/-- Every parked member of a list is unparked. -/
def State.unparkAll (s : State) (l : List Nat) : State := s.each (s.parkedOf l) State.unpark

/-- Stageable rectifiers that count as online: not parked, with AC, and not unparking for a swap. -/
def State.onlineStageable (s : State) : List Nat :=
  s.stageable.filter fun k => decide ((s.rectAt k).state ≠ 2) && !(s.rectAt k).acLost && decide (s.plan.swapIn ≠ some k)

/-- N+1 fails with every available rectifier online (R307): all are unparked, and the episode is recorded once. -/
def State.planShort (s : State) : State :=
  let s := s.unparkAll s.planRects
  let online := s.planRects.length
  let s := if s.plan.short then s else s.record 0x12 4 ([byte online, 0, 0, 0] ++ leSat 4 s.pStage)
  { s with plan := { s.plan with short := true, parkTides := 0 } }

/-- The online count of stageable rectifiers that the plan chooses (R308): from the least count that meets N+1. -/
def State.chooseCount (s : State) (least : Nat) : Nat :=
  let base := s.alwaysOn.filter fun k => !(s.rectAt k).acLost
  let st := s.stageable.filter fun k => !(s.rectAt k).acLost
  let po := (meanOf s.plan.pout).toNat
  bestCount (fun n => totalLoss po ((base ++ st.take n).map s.lossRect)) least (st.length - least)

/-- The choice of the online count at a boundary (R308, R313). -/
def State.planStaged (s : State) (least : Nat) : State :=
  let n := s.chooseCount least
  let on := s.onlineStageable.length
  let s := s.each ((s.parkedOf (s.stageable.filter fun k => !(s.rectAt k).acLost)).take (n - on)) State.unpark
  { s with plan := { s.plan with
      short := false, nStar := n, parkTides := if n < on then s.plan.parkTides + 1 else 0
      swapWait := if on < n then 10000 else s.plan.swapWait } }

/-- The staging plan of the tide that begins (R306 to R308). -/
def State.stagePlan (s : State) : State :=
  let st := s.stageable.filter fun k => !(s.rectAt k).acLost
  let s := { s with plan := { s.plan with
    chgLim := s.chgLimit, staging := decide (s.stageable ≠ []), stranger := s.tide.stranger, ageTides := 0
    up := s.enabledRects.filter fun k => decide ((s.rectAt k).state = 1) } }
  let s := s.unparkAll s.alwaysOn
  if s.budget.rtActive then
    let s := s.unparkAll s.planRects
    if s.nPlus1 s.planRects s.pStage then { s with plan := { s.plan with parkTides := 0, short := false } } else s.planShort
  else
    match firstN (fun n => s.nPlus1 (s.alwaysOn ++ st.take n) s.pStage) (upto (st.length + 1)) with
    | none => s.planShort
    | some least => s.planStaged least

/-! ### Learning -/

/-- Output power of a rectifier's report, mW (R309). -/
def Rect.pOut (r : Rect) : Int := tdiv (r.iOut * (r.vOut : Int)) 1000000

/-- One learning sample of an online rectifier (R309). -/
def State.learnRect (s : State) (k : Nat) : State :=
  let r := s.rectAt k
  if r.state = 1 ∧ r.reported = true ∧ r.reportTide = s.budget.tides ∧ r.acLost = false ∧ 0 < r.pOut ∧ 0 < r.pIn then
    let eta := etaSample r.pOut.toNat r.pIn.toNat
    let b := effBin r.pOut.toNat (s.rectRatedPower k)
    let pad (l : List Nat) : List Nat := l ++ List.replicate (8 - l.length) 0
    s.setRect k fun r =>
      { r with
        eff := setAt (pad r.eff) b (effUpdate (r.eff.getD b 0) (r.samples.getD b 0) eta)
        samples := setAt (pad r.samples) b (min 256 (r.samples.getD b 0 + 1)) }
  else s

/-- ONLINE_S of a rectifier after one tide (Table 12-1). -/
def Rect.countOnline (r : Rect) : Rect :=
  if r.state = 1 then
    if r.onlineTides = 999 then { r with onlineTides := 0, onlineS := min 0xFFFFFFFF (r.onlineS + 1) }
    else { r with onlineTides := r.onlineTides + 1 }
  else r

■ **PROBLEM TO SOLVE**: Within these records, how many lines include the word "samples"? The reply should be that number alone.

■ **WRITTEN RESPONSE**: 2